US real estate investment trusts (REIT) and master limited partnerships (MLP), which are popular with US midstream energy companies, are very similar in terms of their legal structures, but the business and financial characteristics of rated REITs and MLPs have differed in some significant ways, as has their rating performance, according to a report published by Standard & Poor’s Ratings Services on October 15.
Structurally speaking, the similarities outweigh the differences, says S&P. REITs and MLPs have the status of “pass-through” entities under the US federal tax code, meaning that their earnings are generally not subject to income tax at the corporate level. Equity investors are still subject to income tax on the distributions they receive, but these investors avoid the normal double taxation of corporate earnings.
In terms of their legal structures, REITs and MLPs are somewhat different. A typical REIT we rate has a publicly traded corporate parent company, which in turn owns a principal operating partnership that serves as an intermediate holding company, owning operating assets and issuing debt. (The parent company, though, typically issues preferred stock.) MLPs, in contrast, are partnerships, generally lacking the corporate parent company. An MLP’s general partner controls and is responsible for operating the partnership, with other “unit-holders” having almost no role in how the partnership is managed.
In the midstream energy sector, Standard & Poor’s currently rates 37 MLPs. As of Sept. 30, 2012, these MLPs had about $121 billion in rated debt and had an aggregate equity market capitalization of over $253 billon.
The MLP ratings range from 'B-' to 'BBB' with an average rating of about 'BB'. The midstream sector (for example, natural gas, refined products, and crude oil transportation and storage; natural gas gathering and processing; and retail propane) accounts for the overwhelming majority of MLPs both industry wide and among the companies rated by S&P.

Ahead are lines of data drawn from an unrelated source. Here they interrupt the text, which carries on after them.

/-! ## Tasks, launches and contexts (15, 21) -/

/-- Where a launch stands (R326 to R328). -/
inductive LaunchStage where
  | waiting
  /-- The belfry opens the launch's circuits: opens not yet answered (R328). -/
  | opening (left : Nat)
  | running
  | done
deriving DecidableEq, Repr

/-- A launch of a context (R321 to R328). -/
structure Launch where
  blk : Vector Word 16
  stage : LaunchStage
  status : Nat
  shapes : List Rec
  circs : List Nat
  /-- Tower and affinity of each task, as the placement map gave them (R322). -/
  place : List (Nat × Bool)
  /-- Tasks of the index space that have not ended, tasks not yet bound, spawned tasks not ended. -/
  left : Nat
  unbound : Nat
  spawned : Nat
  /-- Threads of its tasks that a fault ended before they had triggered or retired (R326, R328). -/
  lost : Nat
  wheel : Nat
  ordsig : Nat
deriving DecidableEq, Repr

/-- A record of the keep for a context's host queue that waits to be written (R328, R416). -/
structure Record where
  status : Nat
  handle : Nat
  ordsig : Nat
  wheel : Nat
  /-- MSI-X vector that a record at the host raises (R414). -/
  vector : Nat
deriving DecidableEq, Repr

/-- A change of a region control block that takes effect at a wheel count (R413): the block, or its removal. -/
structure BlockChange where
  e : Nat
  ctx : Nat
  region : Option Nat
  blk : Option (Vector Word 32)
  /-- The function whose command this is (512 · port + function), with the command's queue index; the modules of FABRIC; the
  dome that a retirement empties. -/
  cmd : Option (Nat × Nat)
  modules : Option Word
  dome : Option Nat
deriving DecidableEq, Repr

/-- One flip of a two-backed region: its BASE, its effective count, and the pages that it exchanges as pairs of module and CPA pages,
BASE backing and SHADOW backing (R291). -/
structure Flip where
  base : Nat
  e : Nat
  pages : List ((Nat × Nat) × (Nat × Nat))
deriving DecidableEq, Repr

/-- One context as the keep holds it (R409 to R413, R419, R447, R466, R467). -/
structure Ctx where
  installed : Bool
  blk : Vector Word 32
  regions : List (Nat × Vector Word 32)
  nextHandle : Nat
  nextTask : Nat
  launches : List (Nat × Launch)
  tasks : List (Nat × Task)
  ordsig : Nat
  records : List Record
  /-- The two-backed regions that have been published (R291). -/
  flips : List Flip
  /-- Wheel count from which the watchdog counts, and whether it has reported since (R332). -/
  sinkAt : Nat
  silent : Bool
  /-- `switch` (R419), `fcmd` of the context (R467), LEVEL (R466), `cntpol` (R447). -/
  switch : Word
  warned : Bool
  fcmd : Word
  level : Nat
  cntpol : Word
  cntpolNext : Option Word
  /-- Raw counters 0, 1, 2 and 4, by number (3 stays 0: the hardware's errors are read from Config), their values at the revolution
  boundaries at which they had changed, newest first, and the world epoch (R462 to R464). -/
  raw : Vector Nat 5
  rawAt : List (Nat × Vector Nat 5)
  epoch : Nat
  /-- Switched out: the whole context, or its regions (R421, R422). -/
  out : Bool
  outRegions : List Nat
  /-- Created switched out, which R437 asks about (R438). -/
  bornOut : Bool
  /-- What the keep and the belfry hold of a switched-out context: threads and cores for all that the save images do not
  name, slot-table entries, spire channels and launch opens (R372, R390, R425; queued tasks stay in their queues, log 43). -/
  savedCores : List (Nat × Core)
  savedTab : List (Nat × Entry)
  savedSpire : List (Nat × SpireChan)
  savedChanges : List BelReq
  /-- Modules with open memory circuits (R486). -/
  modules : Word
  /-- Revolution at which it last began to run (R428). -/
  resumed : Nat
deriving DecidableEq, Repr

/-! ## The package -/

/-- How a syllable is issued: alone, as the S half of a bundle, or as the V half that completes one (R35, log 4). -/
inductive Pairing where
  | alone
  | first
  | second (o : SylOut)
deriving DecidableEq, Repr

/-- What an event acts on: the events that need less leave the rest at zero (log 3). -/
structure EvArg where
  t : Tid
  die : Nat
  unit : Nat
  i : Nat
  ctx : Nat
  port : Nat
  fn : Nat
  n : Nat
  v : Word
  w : Option Word
  z : Int
  data : Vec
  env : BitVec 88
  ok : Bool
deriving DecidableEq, Repr

/-- An event that is due, with what it acts on. -/
structure Event where
  what : Instr
  arg : EvArg
deriving DecidableEq, Repr

/-- A switch in progress (R421): contexts, or a context and its regions; its stage and when that stage ends. -/
inductive SwitchStage where
  | drain | save
deriving DecidableEq, Repr

structure Switch where
  ctx : Nat
  /-- The regions out and in of a region switch; else the incoming context stands in `inc`. -/
  regions : Option (Nat × Nat)
  inc : Nat
  stage : SwitchStage
  due : Nat
deriving DecidableEq, Repr

/-- One host function, 512 · port + number, 0 the physical function (R414, R415, R464). -/
structure Func where
  qbase : Word
  qen : Bool
  qlog2 : Nat
  tail : Nat
  head : Nat
  cqbase : Word
  cqen : Bool
  msie : Bool
  cqlog2 : Nat
  cqhead : Nat
  cqtail : Nat
  /-- BAR2 latches: bits [62:32] and the world epoch; MSI-X messages raised, by vector. -/
  latch : Vector (Option (Nat × Nat)) 8
  raised : Vector Nat 4
  /-- The command begun and not finished: it waits for a block change or a retrain, or for room for its record, whose status and wheel
  count are then owed (R416). -/
  busy : Bool
  owed : Option (Nat × Nat)
deriving DecidableEq, Repr

/-- The power budget tree's root (R470 to R473) and what it reads. -/
structure Power where
  limit : Nat
  limitNext : Option Nat
  /-- The excess taken from Lavail, in mW, and the last module power read. -/
  excess : Nat
  reading : Nat
deriving DecidableEq, Repr

/-- A core rail: the voltage in mV at a wheel count from which it moves to a target (R469). -/
structure Rail where
  mv : Nat
  from_ : Nat
  target : Nat
deriving DecidableEq, Repr

/-- An installed patch (R475). -/
structure Patch where
  routine : Nat
  version : Nat
  code : List Byte
deriving DecidableEq, Repr

/-- A lantern filter at work on one record (R457). -/
structure FilterRun where
  die : Nat
  record : List Word
  index : Nat
  f : Vector Word 16
deriving DecidableEq, Repr

structure State where
  cur : Tid
  pair : Pairing
  agenda : List Event
  arg : EvArg
  slotsPerRotation : Nat
  nextId : Nat
  wheel : Nat
  W : Nat
  modNo : Nat
  cores : List (Nat × Core)
  clusters : List (Nat × Cluster)
  dies : List (Nat × Die)
  domes : List (Nat × Dome)
  circuits : List (Nat × Circuit)
  ipis : List (Tid × Tid × Bool × BitVec 8)
  ctxs : List (Nat × Ctx)
  seals : List Seal
  spire : List (Nat × SpireChan)
  /-- The network: slot-table entries by 1,024 · input port + slot, discards by router, words on their way, table writes and
  configuration beats, changes that wait for their E. -/
  slotTab : List (Nat × Entry)
  discards : List (Nat × Nat)
  words : List Flight
  tabWrites : List TabWrite
  /-- The generation of the last opening of each circuit number that has been opened (R347). -/
  gens : List (Nat × Nat)
  cfgBeats : List CfgBeat
  changes : List Change
  /-- The belfry: requests by context, the context served last, and the wheel count at which it is free. -/
  belfry : List (Nat × List BelReq)
  belTurn : Nat
  belFree : Nat
  /-- The physical x that the core map leaves out of a row, by 8 · tower + row: 8, the spare, where none is listed (R138). -/
  shifted : List (Nat × Nat)
  ports : List (Nat × FabPort)
  /-- Signed wheel offset in ps; when the suspension by R483 began, and since when the offset is below 250 ps. -/
  offs : Int
  offsSince : Option Nat
  offsBelow : Option Nat
  hswitch : Word
  hwarned : Bool
  switching : List Switch
  sched : List Nat
  spl : Nat
  vfEnable : Nat
  /-- NumVFs of each port's SR-IOV capability, and its Unsupported Request completions (R414). -/
  numVfs : Vector Nat 2
  unsupported : Vector Nat 2
  /-- The system block, which the keep owns (R409; log 107). -/
  sysBlk : Vector Word 32
  funcs : List (Nat × Func)
  /-- Host memory of port p from 2^64 · p (R415). -/
  hostMem : Memory
  blkChanges : List BlockChange
  patches : List Patch
  power : Power
  rails : Vector Rail 10
  fcmdAll : Word
  /-- The contexts that the last writes of `fcmd` and `cntpol` selected (R447, R467). -/
  fcmdSel : Nat
  cntpolSel : Nat
  telemAt : Nat
  boot : Nat
  bell : Word
  bellbuf : Word
  /-- The context of the thread that armed the bell: BUF is a CPA of it (R458, log 40). -/
  bellCtx : Nat
  lanRun : Option FilterRun
  /-- The homes of uncorrectable read errors as the keep has recorded them (R295). -/
  errors : List Home
deriving DecidableEq, Repr

/-! ## Reset -/

def Tid.zero : Tid := ⟨0, 0, 0⟩

def EvArg.none : EvArg := ⟨Tid.zero, 0, 0, 0, 0, 0, 0, 0, 0, Option.none, 0, 0, 0, false⟩

def Rec.zero : Rec := ⟨0, 0, 0, 0, 0, 0, 0, 0⟩

def Rx.reset : Rx := ⟨none, 0, 0, [], 0, 0, false, false⟩

def Win.reset : Win := ⟨none, 0, 0, 0, 0, false⟩

def Stream.reset : Stream := ⟨false, Rec.zero, 0, [], false, 0, none⟩

def Dbg.reset : Dbg := ⟨0, 0, false, none, false, none, 0, 0, 0⟩

/-- A slot after power-on: Vacant, every register zero and Full (R27, R118; log 1). -/
def Thread.reset : Thread where
  run := .vacant
  sval := Vector.replicate 32 0
  sfe := Vector.replicate 32 .full
  vval := Vector.replicate 16 0
  vfe := Vector.replicate 16 .full
  pval := Vector.replicate 8 0
  pc := 0
  plive := 0
  round := 0
  srkey := 0
  phase := 0
  felimit := 0
  status := 0
  tvec := 0
  epc := 0
  cause := 0
  tval := 0
  hstatus := 0
  htvec := 0
  hepc := 0
  hcause := 0
  htval := 0
  hdeleg := 0
  trcen := 0
  cntirq := 0
  crot := 0
  cissue := 0
  cduty := 0
  cstop := 0
  cpark := Vector.replicate 16 0
  dbgsel := 0
  dbgctl := 0
  dbgidx := 0
  dbg := Dbg.reset
  park := none
  inflight := none
  failed := none
  fresh := 0
  heldFills := []
  ctx := 0
  region := 0
  launch := 0
  task := 0
  rank := 0
  index := 0
  triggered := false
  used := 0
  rx := Vector.replicate 4 Rx.reset
  tx := Vector.replicate 4 none
  win := Vector.replicate 4 Win.reset
  streams := Vector.replicate 8 Stream.reset
  mcmdSeq := 0
  mwait := none
  gang := none
  tileWait := none
  ranOff := false

/-- A core after power-on (R124, R198, R225). -/
def Core.reset : Core where
  slots := Vector.replicate 8 Thread.reset
  tcm := []
  full := []
  rot := 0
  duty := 16
  dutyNext := none
  segs := []
  landings := []
  gate := []
  heavy := 0
  banks := Vector.replicate 4 ⟨false, 0, 0, 0, 0⟩
  bankMem := []
  tiles := []
  owner := Vector.replicate 2 none
  mq := []
  remote := []
  mnext := 0
  trace := []
  traceLost := false
  quarantined := false
  written := []
  epochRot := 0
  epochIssued := 0
  epochClosed := false
  issuedNow := false
  held := false

/-- A cluster after power-on (R198, R252). -/
def Cluster.reset : Cluster := ⟨[], Vector.replicate 8 ⟨0, 0, [], none, false⟩, 0, false, []⟩

def Lantern.reset : Lantern := ⟨0, none, 0, 0, 0, 0, Vector.replicate 16 0, []⟩

def Edge.reset : Edge := ⟨none, [], false, false, none⟩

/-- A tower after power-on (R198, R285, R289, R293, R329; log 2). -/
def Die.reset : Die where
  sram := []
  sramUsed := 0
  poison := []
  latent := []
  reqs := []
  seqNext := 0
  tlb := []
  wcache := []
  pd := []
  held := []
  pmax := []
  replicas := []
  pick := []
  queue := []
  served := []
  selected := []
  steals := []
  lantern := Lantern.reset
  edges := Vector.replicate 4 Edge.reset
  absent := []
  bad := []
  tests := []
  hot := false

In the real estate sector, Standard & Poor’s currently rates 58 publicly listed REITs based in the US and Canada. These encompass companies with a varied range of business models: Most rated REITs specialize in a particular property type (for example, office, industrial, retail, health care, multifamily residential, or self-storage), while a smaller number are diversified, operating across a number of different subsectors.